Exact Generalisation Error Exposes Benchmarks Skew Graph Neural Networks Success (or Failure)

Graph Neural Networks (GNNs) have become the standard method for learning from networks across fields ranging from biology to social systems, yet a principled understanding of what enables them to extract meaningful representations, or why performance varies drastically between similar models, remains elusive. These questions can be answered through the generalisation error, which measures the discrepancy between a model's predictions and the true values it is meant to recover. Although several works have derived generalisation error bounds, learning theoretical bounds are typically loose, restricted to a single architecture, and offer limited insight into what governs generalisation in practice. In this work, we take a fundamentally different approach by deriving the exact generalisation error for a broad range of linear GNNs, including convolutional, PageRank-based, and attention-based models, through the lens of signal processing. Our exact generalisation error exposes a strong benchmark bias in existing literature: commonly used datasets exhibit high alignment between node features and the graph structure, inherently favouring architectures that rely on it. We further show that the similarity between connected nodes (homophily) decisively governs which architectures are best suited for a given graph, thereby explaining how specific benchmark properties systematically shape the reported performance in the literature. Together, these results explain when and why GNNs can effectively leverage structure and feature information, supporting the reliable application of GNNs.
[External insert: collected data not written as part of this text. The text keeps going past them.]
/-- The link-loss timeout of a station, ns: four slots of 160 ns, or 40 µs while it receives degraded broadcasts (R33, R54). -/
def State.linkTimeout (s : State) (n : Nat) : Nat := if (s.link n).degraded then 40000 else 640

/-- LINK_LOSS (R33, R54): the station has received no valid broadcast for its timeout. -/
def execLinkLoss (n : Nat) (s : State) : Out :=
  if !s.hasStn n || (s.link n).lost || decide (s.now < (s.link n).lastArrival + s.linkTimeout n) then .next s
  else
    let first := !(s.link n).hubLost
    let s := s.modLink n fun l => { l with lost := true, flit := none }
    .next (if first then s.linkLoss n else s)

/-- HUB_LINK_LOSS (R33): a link has stayed in replay for more than 2 µs. -/
def execHubLinkLoss (n : Nat) (s : State) : Out :=
  if !s.hasStn n || (s.link n).hubLost then .next s
  else
    let first := !(s.link n).lost
    let s := s.modLink n fun l => { l with hubLost := true }
    .next (if first then s.linkLoss n else s)

end Sys2Proof.Machine
end

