/-- The clear command: COAST to OFF, refused while a fault condition of the bus, of the inverter or of the feedback persists (R308, R313), or
while the trip latch holds the gate outputs low (R339). -/
def State.chClear (s : State) (d k : Nat) : State :=
  if s.chState d k ≠ chCoast then s
  else if ((s.bus d).sampled && !s.on d F.MDR_STATUS_bus_ok) || (s.chan d k).gateLow || (s.chan d k).fbBad || s.on 0 F.BAY_STATUS_trip then s.reject d (chBlock k) (F.MDR_CH_EVENT_write_reject k)
  else
    let s := (s.chTo d k chOff).modChan d k fun c => { c with faulted := false, fStop := false, unload := none }
    if d = 0 then s.mdrActive 0 else s

/-- clear_counters of a channel. -/
def State.chClearCounters (s : State) (d k : Nat) : State :=
  s.clearAll d [F.MDR_CH_MVW_CNT_mvw k, F.MDR_CH_REV_CNT_rev k, F.MDR_CH_FLT_CNT_flt k]

/-- The clear command of the bus: refused while the bus is above chop_on; a station has no chopper (R305, R312). -/
def State.mdrClear (s : State) (d : Nat) : State :=
  if d = 0 ∧ s.rd 0 F.MDR_CHOP_ON_chop_on < s.rd 0 F.MDR_BUS_V_v then s.reject 0 .mdr F.MDR_STATUS_write_reject
  else
    let s := if d = 0 then s.wr 0 F.MDR_STATUS_clamp 0 else s
    ((s.modBus d fun b => { b with chopFault := false }).wr d F.MDR_STATUS_chop_short 0).mdrActive d

/-- MDR_CH_START (R310). -/
def execMdrChStart (die ch : Nat) (offset : Int) (s : State) : Out := .next (if s.hasChan die ch then s.chStart die ch offset else s)

/-- MDR_CH_STOP (R310). -/
def execMdrChStop (die ch : Nat) (s : State) : Out := .next (if s.hasChan die ch then s.chStopCmd die ch else s)

/-- MDR_CH_CLEAR (R313). -/
def execMdrChClear (die ch : Nat) (s : State) : Out := .next (if s.hasChan die ch then s.chClear die ch else s)

/-- MDR_CH_CLEAR_COUNTERS (R313). -/
def execMdrChClearCounters (die ch : Nat) (s : State) : Out := .next (if s.hasChan die ch then s.chClearCounters die ch else s)

/-- MDR_CLEAR (R312). -/
def execMdrClear (die : Nat) (s : State) : Out := .next (if s.hasDie die then s.mdrClear die else s)

/-- MDR_CLEAR_COUNTERS (R312). -/
def execMdrClearCounters (die : Nat) (s : State) : Out := .next (if s.hasDie die then s.wr die F.MDR_CLAMP_CNT_clamp_cnt 0 else s)

/-- The motor part of the F-class stop (R309). -/
def State.motorsFStop (s : State) : State :=
  s.each s.dies fun d s => s.each (chanList d) fun k s =>
    let st := s.chState d k
    if k = 4 ∨ !(chCatch ≤ st ∧ st ≤ chBrake) then s
    else if d ≠ 0 ∧ s.rd d (F.MDR_CH_CFG_ref_mode k) ≠ 3 then
      if st = chCatch ∨ st = chAlign then s.chTo d k chOff else s.chStop d k false
    else
      let s := s.modChan d k fun c => { c with fStop := true, holdMs := s.rd d (F.MDR_CH_HOLD_hold_ms k) }
      if d = 0 ∧ s.role 0 k = 0 then s.beginShadow (.motorStop 0 k) else s

end Sys2Proof.Machine
end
翻译：图神经网络（GNNs）已成为从生物学到社会系统等多个领域中从网络进行学习的标准方法，然而，对于是什么让它们能够提取有意义的表示，或者为什么相似模型之间的性能差异巨大，仍缺乏原理性的理解。这些问题可以通过泛化误差来回答，泛化误差衡量模型预测与其旨在恢复的真实值之间的差异。尽管已有若干研究推导出泛化误差界，但学习理论界通常较为松散，局限于单一架构，并且对实践中支配泛化过程的因素提供的见解有限。在本研究中，我们采取了一种根本不同的方法，通过信号处理的视角，为包括卷积型、基于PageRank型和注意力型模型在内的广泛线性GNNs推导出精确的泛化误差。我们的精确泛化误差揭示了现有文献中存在的强基准偏差：常用数据集在节点特征与图结构之间表现出高度对齐，这固有地偏好依赖图结构的架构。我们进一步表明，连接节点之间的相似性（同质性）决定性地支配着哪种架构最适合给定图，从而解释了特定的基准属性如何系统性地塑造文献中报告的性能。综合这些结果，本研究解释了GNNs何时以及为何能有效利用结构和特征信息，从而支持GNNs的可靠应用。